Friday Fiction: “Gargoyle”

This week’s Friday Fiction:

Isabel and I grew up in the village near Tivoli. I brought her oranges I stole from the Cardinal’s trees. She rolled her eyes at my crime but ate the fruit. I’d wanted to be a sculptor since I was a child. When I carved a rose the size of my palm to give to her, a sliver of stone flew into my right eye and carved it out. Well, I still had one eye and the feeling in two hands and heart.

“Gargoyle” by Cezarija Abartis on Burrow Press Review

My flash piece “Security” is up at First Stop Fiction! Here’s the first line: “The soldiers who came for us had their orders in the form of stamped papers out in their hands.”

Liz mailed me a wonderful surprise from New York: a stack of books, including Bram Stoker’s Dracula, which I’ve never read, updated with JRM on the cover. Thanks, Liz! You made my week!

I’m currently reading Princesses Behaving Badly: Real Stories from History Without the Fairy-Tale Endings by Linda Rodriguez McRobbie, a directory of mini-biographies of various princesses—warriors, schemers, usurpers, and so forth. It was listed as one of the “Best Books Coming Out This Week” on NPR Book News, which is how I came by it. Unfortunately, I can’t pass on the recommendation. It’s a coffee table book, fun to flip through, but without real depth (or fine writing)—which is fine, I just wasn’t expecting history-lite. The mini-biographies are really mini. The tone goes for a casual flippancy that feels out of place and erodes my confidence in the writer as a serious researcher/historian. The language strives to be hip and funny but misses the mark. It’s disappointing to read a book that claims it’s trying to add dimension to the idea of “princess” as a fairy tale stereotype while discussing powerful characters in a trite, vapid tone. As a reader, I felt talked down to. The book did introduce me to a number of fascinating women I hadn’t come across before, even if several of them are figures of folklore or myth rather than actual history.

3 thoughts on “Friday Fiction: “Gargoyle”

  1. A friend of mine introduced me to Burrow Press Review just this week and I love the stories there! “Gargoyle” was fantastic and creepy. I’m so glad that you are recommending it.

    I read your “Security” story. It gave me the shivers and was so brillaint, I had to reread it a few times (and the ending, every time, still punched me in the gut, haha. So, so great).
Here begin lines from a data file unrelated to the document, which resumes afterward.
/-- EXP2 of the ZM-410 (R433), on a flushed input. -/
def exp2Old (v : Num) : FRes :=
  match v with
  | .nan s => ⟨fmtFp32.qnan s, 1⟩
  | .inf s => ⟨if s then 0 else 0x7F800000, 1⟩
  | .fin s m e =>
    let big := Num.fin false 128 0
    if v.cmp big ≠ .lt then ⟨0x7F800000, 3⟩
    else if v.cmp (.fin true 126 0) = .lt then ⟨0, 4⟩
    else
      let n : Int := let k := shiftRound 0 0 m (-e); if s then -(k : Int) else k
      let f := f32Of (v.add (.ofInt (-n) 0))
      let p := (List.range 7).foldl (fun (a : FRes) j =>
        let r := ffma true a.bits f (exp2Coef (6 - j))
        ⟨r.bits, a.fl ||| r.fl⟩) ⟨exp2Coef 7, 0⟩
      mulPow2Old p.bits n p.fl

/-- Iterate n times. -/
def iterN {α : Type} (f : α → α) : Nat → α → α
  | 0, x => x
  | n + 1, x => iterN f n (f x)

/-- RCP of the ZM-410 (R433). -/
def rcpOld (v : Num) : FRes :=
  match v with
  | .nan s => ⟨fmtFp32.qnan s, 1⟩
  | .inf s => ⟨if s then 0x80000000 else 0, 1⟩
  | .fin s k e =>
    if k = 0 then ⟨fmtFp32.infOf s, 1⟩
    else
      let x := v.lg
      let m := f32Of (.fin false k (e - x))
      let y0 := ffma true (ratF32 true 8 17) m (ratF32 false 24 17)
      let y := iterN (fun (y : FRes) =>
        let d := ffma true (fneg m) y.bits 0x3F800000
        let z := ffma true y.bits d.bits y.bits
        ⟨z.bits, y.fl ||| d.fl ||| z.fl⟩) 3 y0
      let r := mulPow2Old y.bits (-x) y.fl
      ⟨if s then fneg r.bits else r.bits, r.fl⟩

/-- RSQRT of the ZM-410 (R433). -/
def rsqrtOld (v : Num) : FRes :=
  match v with
  | .nan s => ⟨fmtFp32.qnan s, 1⟩
  | .inf s => if s then ⟨fmtFp32.qnan false, 1⟩ else ⟨0, 1⟩
  | .fin s j e =>
    if j = 0 then ⟨fmtFp32.infOf s, 1⟩
    else if s then ⟨fmtFp32.qnan false, 1⟩
    else
      let k := v.lg / 2
      let m := f32Of (.fin false j (e - 2 * k))
      let h := f32Of (.fin false j (e - 2 * k - 1))
      let y0 := ffma true (ratF32 true 1 6) m (ratF32 false 7 6)
      let y := iterN (fun (y : FRes) =>
        let t := fmul true y.bits y.bits
        let d := ffma true (fneg h) t.bits 0x3FC00000
        let z := fmul true y.bits d.bits
        ⟨z.bits, y.fl ||| t.fl ||| d.fl ||| z.fl⟩) 4 y0
      mulPow2Old y.bits (-k) y.fl

/-- Transcendental OP n of class 0x4 on a pattern: EXP2, LOG2, RCP, RSQRT, SQRT, TANH, SINT, COST. -/
def transOp (old : Bool) (n p : Nat) : FRes :=
  let i := flush fmtFp32 old p
  let v := f32 i.bits
  let r := match n with
    | 0 => if old then exp2Old v else exp2Of v
    | 1 => log2Of v
    | 2 => if old then rcpOld v else rcpOf v
    | 3 => if old then rsqrtOld v else rsqrtOf v
    | 4 => sqrtOf v
    | 5 => tanhOf v
    | 6 => sincosOf false i.bits v
    | _ => sincosOf true i.bits v
  ⟨r.bits, i.fl ||| r.fl ||| (if v.finite then 0 else 1)⟩

end Sys2Proof.Machine
end

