/-- The VA of a position plus a byte (R237). -/
def posVa (o : Op) (ps : List Nat) (b : Nat) : Int :=
  (List.range 4).foldl (fun a d => a + ps.getD d 0 * o.stride (d + 1)) (o.memVa : Int) + b

/-- Slice that a stream queue's accesses use (R222): ring commands, which are all that hub queues run, use slice 0
(DEDUCED; Assumption 15). -/
def qSlice (q : Nat) : Nat := if isCoreQ q then queueBasin q else 0

/-- Position of packed offset n, index stream applied (R240): none where the index word cannot be read yet; an inner
none where the index is out of range. -/
def position (s : State) (q : Nat) (o : Op) (n : Nat) : Option (Option (List Nat)) :=
  let ps := posOf o n
  if !o.idxEn then some (some ps)
  else
    let j := ps.getD (o.idxDim - 1) 0
    match s.vread (qSlice q) (bat o.desc 80 8 + 4 * j) 4 with
    | .ok bs _ _ => if leNat bs < bat o.desc 88 4 then some (some (ps.set (o.idxDim - 1) (leNat bs))) else some none
    | _ => none

/-- Write packed bytes [n, n + len) of an OUT or COPY operation at their destination, run by run, where they are
translated. -/
def plainDest : Nat → State → Nat → Op → Nat → Nat → Bytes → State
  | 0, s, _, _, _, _, _ => s
  | fuel + 1, s, q, o, n, len, bs =>
    if len = 0 then s
    else if o.kind = 2 then s.vput (qSlice q) (o.dstVa + n) bs
    else
      let k := min len (o.count 0 - n % o.count 0)
      let s := match s.position q o n with
        | some (some ps) => s.vput (qSlice q) (posVa o ps (n % o.count 0)).toNat (bs.take k)
        | _ => s
      plainDest fuel s q o (n + k) (len - k) (bs.drop k)

/-- Destination writes of a poisoned tail. Operations whose memory side is not the descriptor's walk (a codec) write no
bytes here. -/
def tailDest (q : Nat) (s : State) (o : Op) (n len : Nat) (bs : Bytes) : State :=
  if o.codec = 0 ∨ o.codec = 0x61 ∨ (o.codec = 0x60 ∧ bat o.desc 86 2 = s.g .dev 0 Off.devFabid 15 0) then
    plainDest (len + 1) s q o n len bs
  else s

/-- Move an operation's chunks as far as they go. -/
def pump (s : State) (q id : Nat) : State :=
  match s.op? q id with
  | some o => advance (tailDest q) (2 * o.chunks + 2) s q id
  | none => s

/-- End an operation with a poisoned tail at chunk c (R251). -/
def poisonTail (s : State) (q id cause c : Nat) : State :=
  match s.op? q id with
  | some o =>
    if o.poison.isSome then s
    else
      let cause := if cause = 1 ∧ o.mark = some c then 3 else cause
      let s := s.modOp q id fun o => { o with started := true }
      (s.beginTail q { o with started := true } cause c (tailDest q)).pump q id
  | none => s

/-- Poisoned-tail cause as a ring STATUS (R252). -/
def causeStatus : Nat → Nat
  | 1 => 5 | 2 => 6 | 3 => 8 | 4 => 2 | 5 => 7 | 6 => 8 | _ => 0

/-- Everything that an ended poisoned tail raises, counts and ORs (steps 4 and 5 of R251). -/
def tailEffects (s : State) (q : Nat) (o : Op) (cause : Nat) : State :=
  let b := queueBasin q
  let s := (s.raise .sth b Ev.sthPoisonedTail).bump .sth b (0x200 + 16) 1
  let s := if isCoreQ q then s.bump .cor (q / 8) (0x3C0 + 24) 1 else s
  match o.launch with
  | some l =>
    let s := match s.launch? l with
      | some x => s.setLaunch l (some { x with poisoned := x.poisoned ++ [(q, o.cursor, cause)] })
      | none => s
    if cause ≠ 5 ∧ isCoreQ q ∧ s.running (q / 8) o.fill = some l then s.orLaunchWord (q / 8) o.fill 1 else s
  | none => if cause ≠ 5 then s.orBasinWord b o.step 1 else s

/-- Write SIG; the flag says whether it was written (R245). -/
def sigWrite (s : State) (q : Nat) (o : Op) : State × Bool :=
  if !o.sigEn then (s, true)
  else match s.vwrite (qSlice q) (bat o.desc 112 8) (natBytes 8 (bat o.desc 120 8)) with
    | .ok _ _ s' => (s', true)
    | _ => (s, false)

/-- The descriptor's operation leaves its queue, and its command goes on or ends (R235, R245). `aux` of a ring command's
operation holds the bytes of the operations before it, and the chunks of a COPY before it. -/
def retireOp (s : State) (q : Nat) (o : Op) (cause : Nat) : State :=
  let s := s.setQueue q ((s.queue q).filter (·.id ≠ o.id))
  let s := s.setLast q cause o.tag
  let s := if isCoreQ q then s.bump .cor (q / 8) 0x3C0 1 else s
  let s := match o.flag with
    | some n => if isCoreQ q then s.putFlag (q / 8) n true else s
    | none => s
  let s := if cause ≠ 0 then s.tailEffects q o cause else s
  let s := (s.ledgerOpEnd (queueBasin q) o cause).kvOpEnd o cause
  let s := { s with shl := tset s.shl [] (queueBasin q) ((tget s.shl [] (queueBasin q)).filter fun j => j.op ≠ o.id) }
  let before := if o.codec = 0 ∨ 0x60 ≤ o.codec then o.aux else []
  match o.cmd with
  | none => s
  | some (r, uid, i) =>
    if cause ≠ 0 then
      let s := s.setQueue q ((s.queue q).filter fun x => match x.cmd with
        | some (r', u', _) => !(r' = r && u' = uid)
        | none => true)
      s.finishCmd r uid (causeStatus cause) (BitVec.ofNat 64 (i % 65536 * 2 ^ 48 + (before.getD 1 0 + o.cursor) % 2 ^ 48))
    else if (s.queue q).any fun x => match x.cmd with
        | some (r', u', _) => r' = r && u' = uid
        | none => false then s
    else s.finishCmd r uid 0 (BitVec.ofNat 64 (before.getD 0 0 + o.total))

/-- An operation whose chunks are all done completes: SIG, completion flag, status (R245, R251). With `lost`, the SIG
write met an unresolvable fault. -/
def completeOp (s : State) (q : Nat) (o : Op) (lost : Bool) : State :=
  let cause := match o.poison with
    | some (c, _) => c
    | none => 0
  if lost then s.retireOp q o (if cause = 0 then 1 else cause)
  else match s.sigWrite q o with
    | (s', true) => s'.retireOp q o cause
    | (_, false) => s

/-- End an operation at once with cause RESET (R252): SIG and the flag are written, no tail is delivered. -/
def resetOp (s : State) (q : Nat) (o : Op) : State :=
  let s := s.kvSettle o
  let o := { o with poison := some (5, o.cursor), xfers := [] }
  let s := s.setCur q o.cursor
  (s.sigWrite q o).1.retireOp q o 5

/-- End every operation of a queue that satisfies `p` with cause RESET. -/
def resetOps (s : State) (q : Nat) (p : Op → Bool) : State :=
  ((s.queue q).filter p).foldl (fun s o => if (s.op? q o.id).isSome then s.resetOp q o else s) s

/-! ### Launch ends (R124) -/

/-- Outputs of a chain that stops with its launch are undefined, so they are free values (R207). -/
def stopChain (s : State) (c base : Nat) (x : Shoal) : State :=
  match x.wait with
  | .chain d => (CDesc.mk d).outRanges.foldl (fun s r =>
      let q := s.freeBytes r.2
      q.2.srWrite c (base + r.1) q.1) s
  | .run | .bar _ _ | .flag _ _ => s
    I heard about that princess book and I suspected as much. Even though the idea of exploring real princesses is an interesting one, I’m always skeptical about books that claim that they’re adding a “new dimension” to the conversation. A book that actually does this is one that doesn’t have to make grand statements. It just does (if that makes sense). The princesses in the book sound fierce and inspiring though, so jotting their names down and doing my own research on them would probably be better. At least this book opens the door for people to learn about real-life princesses, whereas they may been obsure before.
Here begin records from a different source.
-- ==== Sys2Proof/Machine/Engine.lean ====
section
/-! DEFINITION. The stream engine below its codecs: descriptor checks, starts, transfer limits, and the data of plain
transfers (R233 to R243, R252, R389). -/

namespace Sys2Proof.Machine

/-- What landing a transfer gives: data moved; not yet (held, missing, not ready); uncorrectable data in its chunk; or a
cause that ends the operation at its cursor. -/
inductive Land where
  | done (s : State)
  | wait
  | mark (s : State)
  | fail (s : State) (cause : Nat)

namespace Op

/-- Checks of R239 that every descriptor meets; `pos` asks for the extreme-position check. -/
def checks (o : Op) (pos : Bool) : Bool :=
  let cs := (List.range 5).map o.count
  o.aligned && decide (o.kind ≤ 2) && decide (8 ≤ bat o.desc 21 1 ∧ bat o.desc 21 1 ≤ 16) && decide (o.nbuf ≤ 8) &&
  decide (o.flagBase + o.nbuf ≤ 64) && (o.kind ≠ 2 || o.nbuf = 0) && (cs.all fun c => 1 ≤ c && c ≤ 2 ^ 24) &&
  (!o.idxEn || (decide (1 ≤ o.idxDim ∧ o.idxDim ≤ 4) && bat o.desc 88 4 ≠ 0)) &&
  !o.ctrl.testBit 7 && bat o.desc 46 2 = 0 && o.memVa / 2 ^ 57 = 0 && o.sramAddr / 2 ^ 20 = 0 &&
  (!pos ||
    let span (d : Nat) : Int :=
      ((if o.idxEn && o.idxDim = d then bat o.desc 88 4 else o.count d : Nat) - 1 : Int) * o.stride d
    let lo := (List.range 4).foldl (fun a d => a + min 0 (span (d + 1))) (o.memVa : Int)
    let hi := (List.range 4).foldl (fun a d => a + max 0 (span (d + 1))) (o.memVa : Int) + o.count 0 - 1
    decide (0 ≤ lo ∧ hi < (2 : Int) ^ 57))

/-- CODEC values that R236, R259, R281, R299, R332, R348 and R375 define. -/
def codecKnown (c : Nat) : Bool :=
  [0, 0x20, 0x21, 0x30, 0x40, 0x41, 0x50, 0x51, 0x52, 0x53, 0x60, 0x61, 0x62, 0x63, 0x64, 0x65, 0x70].contains c ||
  (0x10 ≤ c && c ≤ 0x1A)

/-- Bytes of a descriptor with this CODEC (R281, R300). -/
def descLen (c : Nat) : Nat := if c = 0x20 ∨ c = 0x21 ∨ c = 0x50 then 192 else 128

/-- The SRAM window lies in the launch's region (R239). -/
def windowOk (o : Op) : Bool :=
  o.kind = 2 || decide (o.sramAddr + (if o.nbuf = 0 then o.total else o.nbuf * o.chunk) ≤ o.size)

/-- Every transfer of the operation has been issued, and it waits for nothing that blocks its queue (R234, R376). -/
def issuedAll (o : Op) : Bool :=
  o.started && (o.poison.isSome || (decide (o.total ≤ o.issued) && match o.wait with
    | .none | .job | .ack => true
    | _ => false))

end Op

namespace State

/-- The first operation of a queue that has not started, when it may start: the operation ahead has issued its last
transfer, or with CTRL.ORDER every earlier one has completed (R234). -/
def startable (s : State) (q : Nat) : Option Op :=
  let l := s.queue q
  match l.findIdx? fun o => !o.started with
  | none => none
  | some k => match l[k]? with
    | none => none
    | some o =>
      if k = 0 then some o
      else if o.ordered then none
      else if (l.take k).all (·.issuedAll) then some o else none

/-- Start an operation (R239, R245): its window, its checks, then WAIT, then what its codec does. -/
def startOp (s : State) (q : Nat) (o : Op) (ok : Bool) (go : State → Nat → Op → State) : State :=
  if !o.windowOk then
    match o.launch with
    | some l => s.launchEnd l 1 (q / 8) o.sramAddr
    | none => s.poisonTail q o.id 4 0
  else if !ok then s.poisonTail q o.id 4 0
  else
    let o' := { o with started := true }
    if o.waitEn then s.modOp q o.id fun o => { o with started := true, wait := .val }
    else go (s.modOp q o.id fun _ => o') q o'

/-! ### Slots and limits (R241 to R243) -/

/-- An operation whose transfers use no slot (R301, R375). -/
def noSlot (o : Op) : Bool := [0x50, 0x62, 0x63, 0x64, 0x65, 0x30].contains o.codec

/-- Its slots come from the hub's reserve: hub queues, the activation store and the shallows engine (R242, R259). -/
def hubClass (q : Nat) (o : Op) : Bool := !isCoreQ q || [0x40, 0x41].contains o.codec

/-- Transfers in flight on a queue. -/
def inFlight (s : State) (q : Nat) : Nat := ((s.queue q).map fun o => if noSlot o then 0 else o.xfers.length).foldl (· + ·) 0

/-- OUT_LIMIT of a queue (R241). -/
def outLimit (s : State) (q : Nat) : Nat :=
  if isCoreQ q then s.g .cor (q / 8) Off.corSqcfg (8 * (q % 8) + 7) (8 * (q % 8))
  else s.g .sth (queueBasin q) Off.sthQcfg (8 * (q % 8) + 7) (8 * (q % 8))

/-- Slots in use on a hub: by each core, and by the hub's own reserve class. -/
def hubUse (s : State) (b : Nat) : List (Nat × Nat) × Nat :=
  s.queues.foldl (fun acc e =>
    if queueBasin e.1 ≠ b then acc
    else e.2.foldl (fun acc o =>
      if noSlot o then acc
      else if hubClass e.1 o then (acc.1, acc.2 + o.xfers.length)
      else (tset acc.1 0 (e.1 / 8) (tget acc.1 0 (e.1 / 8) + o.xfers.length), acc.2)) acc) ([], 0)

/-- Transfers holding slots of a hub (STH_SLOTSTAT). -/
def slotsHeld (s : State) (b : Nat) : Nat :=
  let u := s.hubUse b
  u.1.foldl (fun n e => n + e.2) u.2

/-- A slot is free for a transfer of an operation: its own reserve, else the shared part (R243). -/
def slotGrant (s : State) (q : Nat) (o : Op) : Bool :=
  let b := queueBasin q
  let cr := s.g .sth b Off.sthSlotcfg 18 16
  let hr := s.g .sth b Off.sthSlotcfg 11 0
  let u := s.hubUse b
  let own := if hubClass q o then decide (u.2 < hr) else decide (tget u.1 0 (q / 8) < cr)
  let shared := u.1.foldl (fun n e => n + (e.2 - cr)) (u.2 - hr)
  own || decide (shared < 4096 - 576 * cr - hr)

/-! ### Issuing transfers -/

/-- The chunk's slot lets a transfer be issued: IN up to NBUF chunks ahead of consumption, OUT when its flag is set
(R238). -/
def chunkOpen (s : State) (q : Nat) (o : Op) (c : Nat) : Bool :=
  if o.kind = 0 then o.nbuf = 0 || decide (c < o.nbuf) || o.consumed.contains (c - o.nbuf)
  else if o.kind = 1 then o.nbuf = 0 || s.flag (q / 8) (o.flagBase + c % o.nbuf)
  else true

/-- Record a transfer as issued. -/
def issue (s : State) (q : Nat) (o : Op) (x : Xfer) : State :=
  s.modOp q o.id fun o => { o with xfers := o.xfers ++ [x], issued := x.off + x.len, nissued := o.nissued + 1 }

/-- Issue the next transfer of an operation whose memory side is its codec's: a packed run inside one chunk, one
innermost run and 4 KiB. -/
def issuePacked (s : State) (q : Nat) (o : Op) : State :=
  let n := o.issued
  let lim := min (min (o.count 0 - n % o.count 0) (o.chunk - n % o.chunk)) 4096
  s.issue q o { off := n, len := lim, va := none }

/-! ### Data -/

/-- STEP of the work an operation belongs to (R194). -/
def opStep (o : Op) : Word := o.step

/-- Report uncorrectable data read at a VA (R252, R390): the source is the memory that holds it. -/
def reportPoison (s : State) (q : Nat) (o : Op) (va : Nat) : State :=
  match s.translate (qSlice q) va false with
  | .hit pa _ => match s.region pa with
    | .stacked b => s.detected .sdm b 0x05 o.step (detail := 3) (addr := pa)
    | .dimm d => s.detected .mem (s.chanOf d).1 0x07 o.step (detail := 3) (addr := pa)
    | _ => s.detected .sth (queueBasin q) 0x05 o.step (detail := 3) (addr := pa)
  | _ => s.detected .sth (queueBasin q) 0x05 o.step (detail := 3) (addr := va)

/-- VA of the index word of packed offset n (R240). -/
def idxVa (o : Op) (n : Nat) : Nat := bat o.desc 80 8 + 4 * (posOf o n).getD (o.idxDim - 1) 0

/-- Issue the next transfer of an operation on the walk of R237, index applied (R240). A poisoned index word ends the operation
with cause MEM_POISON at its cursor (DEDUCED; Assumption 16). -/
def issuePlain (s : State) (q : Nat) (o : Op) : State :=
  let n := o.issued
  let b := n % o.count 0
  let lim := min (min (o.count 0 - b) (o.chunk - n % o.chunk)) 4096
  let bad := o.idxEn && (match s.vread (qSlice q) (idxVa o n) 4 with
    | .ok _ true _ => true
    | _ => false)
  if bad then (s.reportPoison q o (idxVa o n)).poisonTail q o.id 3 o.cursor
  else match s.position q o n with
  | none => s
  | some none =>
    let s := if b = 0 then (s.raise .sth (queueBasin q) Ev.sthIdxRange).bump .sth (queueBasin q) (0x200 + 48) 1 else s
    s.issue q o { off := n, len := lim, va := none }
  | some (some ps) =>
    let a := (posVa o ps b).toNat
    s.issue q o { off := n, len := min lim (4096 - a % 4096), va := some a }

/-- Report an uncorrectable SRAM word met by a stream (R389): counted in SRAM_UE, attributed to the physical core. -/
def reportSram (s : State) (c : Nat) (step : Word) (addr : Nat) : State :=
  (s.bump .ras 0 (0x200 + 64) 1).detected .cor c 0x03 step (phys := some (s.physOf c)) (addr := addr)

/-- Bytes of packed range [n, n + len) on the SRAM side, and whether an uncorrectable word lies there. -/
def windowRead (s : State) (q : Nat) (o : Op) (n len : Nat) : Bytes × Bool :=
  let a := o.base + o.windowAddr n
  (s.srRead (q / 8) a len, s.srUe (q / 8) a len)

/-- Land a transfer of a plain operation (R237, R240). -/
def landPlain (s : State) (q : Nat) (o : Op) (x : Xfer) : Land :=
  match o.kind with
  | 0 =>
    match x.va with
    | none => .done (s.windowWrite q o x.off (List.replicate x.len 0))
    | some a => match s.vread (qSlice q) a x.len with
      | .ok _ true s' => .mark (s'.reportPoison q o a)
      | .ok bs false s' => .done (s'.windowWrite q o x.off bs)
      | .hostDown => .fail s 6
      | _ => .wait
  | 1 =>
    match x.va with
    | none => .done s
    | some a =>
      let (bs, ue) := s.windowRead q o x.off x.len
      match s.vwrite (qSlice q) a bs with
      | .ok _ _ s' => .done (if ue then (s'.vpoison (qSlice q) a x.len).reportSram (q / 8) o.step (o.base + o.windowAddr x.off) else s')
      | .hostDown => .fail s 6
      | _ => .wait
  | _ =>
    let src : Land × Bytes := match x.va with
      | none => (.done s, List.replicate x.len 0)
      | some a => match s.vread (qSlice q) a x.len with
        | .ok _ true s' => (.mark (s'.reportPoison q o a), [])
        | .ok bs false s' => (.done s', bs)
        | .hostDown => (.fail s 6, [])
        | _ => (.wait, [])
    match src.1 with
    | .done s' => match s'.vwrite (qSlice q) (o.dstVa + x.off) src.2 with
      | .ok _ _ s'' => .done s''
      | .hostDown => .fail s 6
      | _ => .wait
    | r => r

/-- A transfer has landed: its slot frees, it counts, and chunks move (R241, R257). -/
def xferDone (s : State) (q : Nat) (o : Op) (x : Xfer) : State :=
  let b := queueBasin q
  let s := s.modOp q o.id fun o => { o with xfers := o.xfers.filter (· ≠ x), landed := o.landed ++ [(x.off, x.len)] }
  let s := (s.bump .sth b 0x200 1).bump .sth b (0x200 + 8) x.len
  let s := if isCoreQ q then s.bump .cor (q / 8) (0x3C0 + 8) x.len else s
  s.pump q o.id

/-- Act on what landing a transfer gave. -/
def landed (s : State) (q : Nat) (o : Op) (x : Xfer) : Land → State
  | .done s' => s'.xferDone q o x
  | .wait => s
  | .mark s' =>
    let c := x.off / o.chunk
    let s' := s'.modOp q o.id fun o => { o with xfers := o.xfers.filter (· ≠ x), mark := some (match o.mark with
      | some m => min m c
      | none => c) }
    s'.pump q o.id
  | .fail s' cause => s'.poisonTail q o.id cause o.cursor

end State

end Sys2Proof.Machine
end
    Anyway, before I keep talking in circles, I’m going to stop, haha. Congrats on the publication of you short story. I can wait to read the forthcoming stories!

    1. I think I found Burrow through Twitter! The “who to follow” sidebar gets increasingly more relevant for me.

      Thank you so much, Kim! That’s so sweet of you to say!

      I agree—the packaging/promotion of this book was really trying to capitalize on the popularity of fairy tale things—but it stretches for that in a really shallow way. I ended up doing much the same thing, which is just investigating the people on my own because I didn’t trust what the writer put down on the page. It’s a coffee table book, and there’s nothing wrong with that; it’s just not what I expected :(

      This reminds me though, I’ve got to check in with you on what recent books you’d recommend!

  2. I’m guilty of ignoring the Twitter recs, so I should probably start paying more attention to them, haha.

    Hmmmm, I’ve been reading a lot of books for research purposes recently, so I don’t have anything new I’ve read that I can really think of. However, if you’ve never read Alethea Kontis’s “Enchanted,” yet thee to a bookstore pronto! I loved it and I have the next book in the series, “Hero,” sitting on my desk and I’m dyyyying to read it but I can’t yet. It’s literally the first book I’m itching to read after I’m done with my research / current writing project / meeting deadline.